> [What you should do]: Would you please copy the part of the material below that opens with the line containing "theorem execTrStop_ok (h" and closes with the line containing "unfold execTrStop"? Copy it exactly, and only it.
^^^^^^^^
theorem execCapHistRead_ok (h : Ok q s) (tag) : Good q (execCapHistRead tag s) := by
  unfold execCapHistRead
  with_reducible repeat' first | assumption | apply Good.next | apply good_ite | apply serve_ok | apply State.done_ok | apply State.complete_ok | apply ok_ite | exact fun _ => rfl | intro _ | split

theorem execCapPmapCfg_ok (h : Ok q s) (tag) : Good q (execCapPmapCfg tag s) := by
  unfold execCapPmapCfg
  with_reducible repeat' first | assumption | apply Good.next | apply good_ite | apply serve_ok | apply State.done_ok | apply State.modCap_ok | apply ok_ite | exact fun _ => rfl | intro _ | split

theorem execCapPmapRead_ok (h : Ok q s) (tag) : Good q (execCapPmapRead tag s) := by
  unfold execCapPmapRead
  with_reducible repeat' first | assumption | apply Good.next | apply good_ite | apply serve_ok | apply State.done_ok | apply State.complete_ok | apply ok_ite | exact fun _ => rfl | intro _ | split

theorem execEventDrain_ok (h : Ok q s) : Good q (execEventDrain s) := by
  unfold execEventDrain
  refine .next ?_
  split
  · rename_i r rest h1 h2
    refine State.cond_ok (State.setFld_ok (?_) _ _ _) fun t ht => State.ringPut_ok ht _
    refine ⟨⟨h.inv.regs, ?_, h.inv.rings, h.inv.stores⟩, h.queue⟩
    have := h.inv.depth
    rw [h2, List.length_cons] at this
    exact Nat.le_of_succ_le this
  · exact h

theorem execIslandRecordWrite_ok (h : Ok q s)  : Good q (execIslandRecordWrite s) := by
  unfold execIslandRecordWrite
  with_reducible repeat' first | assumption | apply Good.next | apply good_ite | apply State.ringPut_ok | apply ok_ite | exact fun _ => rfl | (apply Ok.mk'; first | assumption | apply Good.next | apply good_ite | apply State.ringPut_ok | apply ok_ite | exact fun _ => rfl) | exact rfl | intro _ | split | dsimp only

theorem execTrArm_ok (h : Ok q s) (tag) : Good q (execTrArm tag s) := by
  unfold execTrArm
  with_reducible repeat' first | assumption | apply Good.next | apply good_ite | apply serve_ok | apply State.done_ok | apply State.setReg_ok | apply State.modTr_ok | apply State.setFld_ok | apply ok_ite | exact fun _ => rfl | intro _ | split

theorem execTrTrig_ok (h : Ok q s) (tag) : Good q (execTrTrig tag s) := by
  unfold execTrTrig
  with_reducible repeat' first | assumption | apply Good.next | apply good_ite | apply serve_ok | apply State.done_ok | apply State.trTrigger_ok | apply ok_ite | exact fun _ => rfl | intro _ | split

theorem execTrStop_ok (h : Ok q s) (tag) : Good q (execTrStop tag s) := by
  unfold execTrStop
  with_reducible repeat' first | assumption | apply Good.next | apply good_ite | apply serve_ok | apply State.done_ok | apply State.cond_ok | apply State.modTr_ok | apply State.setFld_ok | apply ok_ite | exact fun _ => rfl | (apply Ok.mk'; first | assumption | apply Good.next | apply good_ite | apply serve_ok | apply State.done_ok | apply State.cond_ok | apply State.modTr_ok | apply State.setFld_ok | apply ok_ite | exact fun _ => rfl) | exact rfl | intro _ | split

theorem State.trAnswer_ok (h : Ok q s) (e) : Ok q (State.trAnswer s e) := by
  unfold State.trAnswer
  with_reducible repeat' first | assumption | apply State.complete_ok | exact fun _ => rfl | intro _ | split

theorem execTrRead_ok (h : Ok q s) (tag) : Good q (execTrRead tag s) := by
  unfold execTrRead
  with_reducible repeat' first | assumption | apply Good.next | apply good_ite | apply serve_ok | apply State.done_ok | apply State.start_ok | apply State.modTr_ok | apply State.trAnswer_ok | apply ok_ite | exact fun _ => rfl | (apply Ok.mk'; first | assumption | apply Good.next | apply good_ite | apply serve_ok | apply State.done_ok | apply State.start_ok | apply State.modTr_ok | apply State.trAnswer_ok | apply ok_ite | exact fun _ => rfl) | exact rfl | intro _ | split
^^^^^^^^
> [Solution]:
theorem execTrStop_ok (h : Ok q s) (tag) : Good q (execTrStop tag s) := by
  unfold execTrStop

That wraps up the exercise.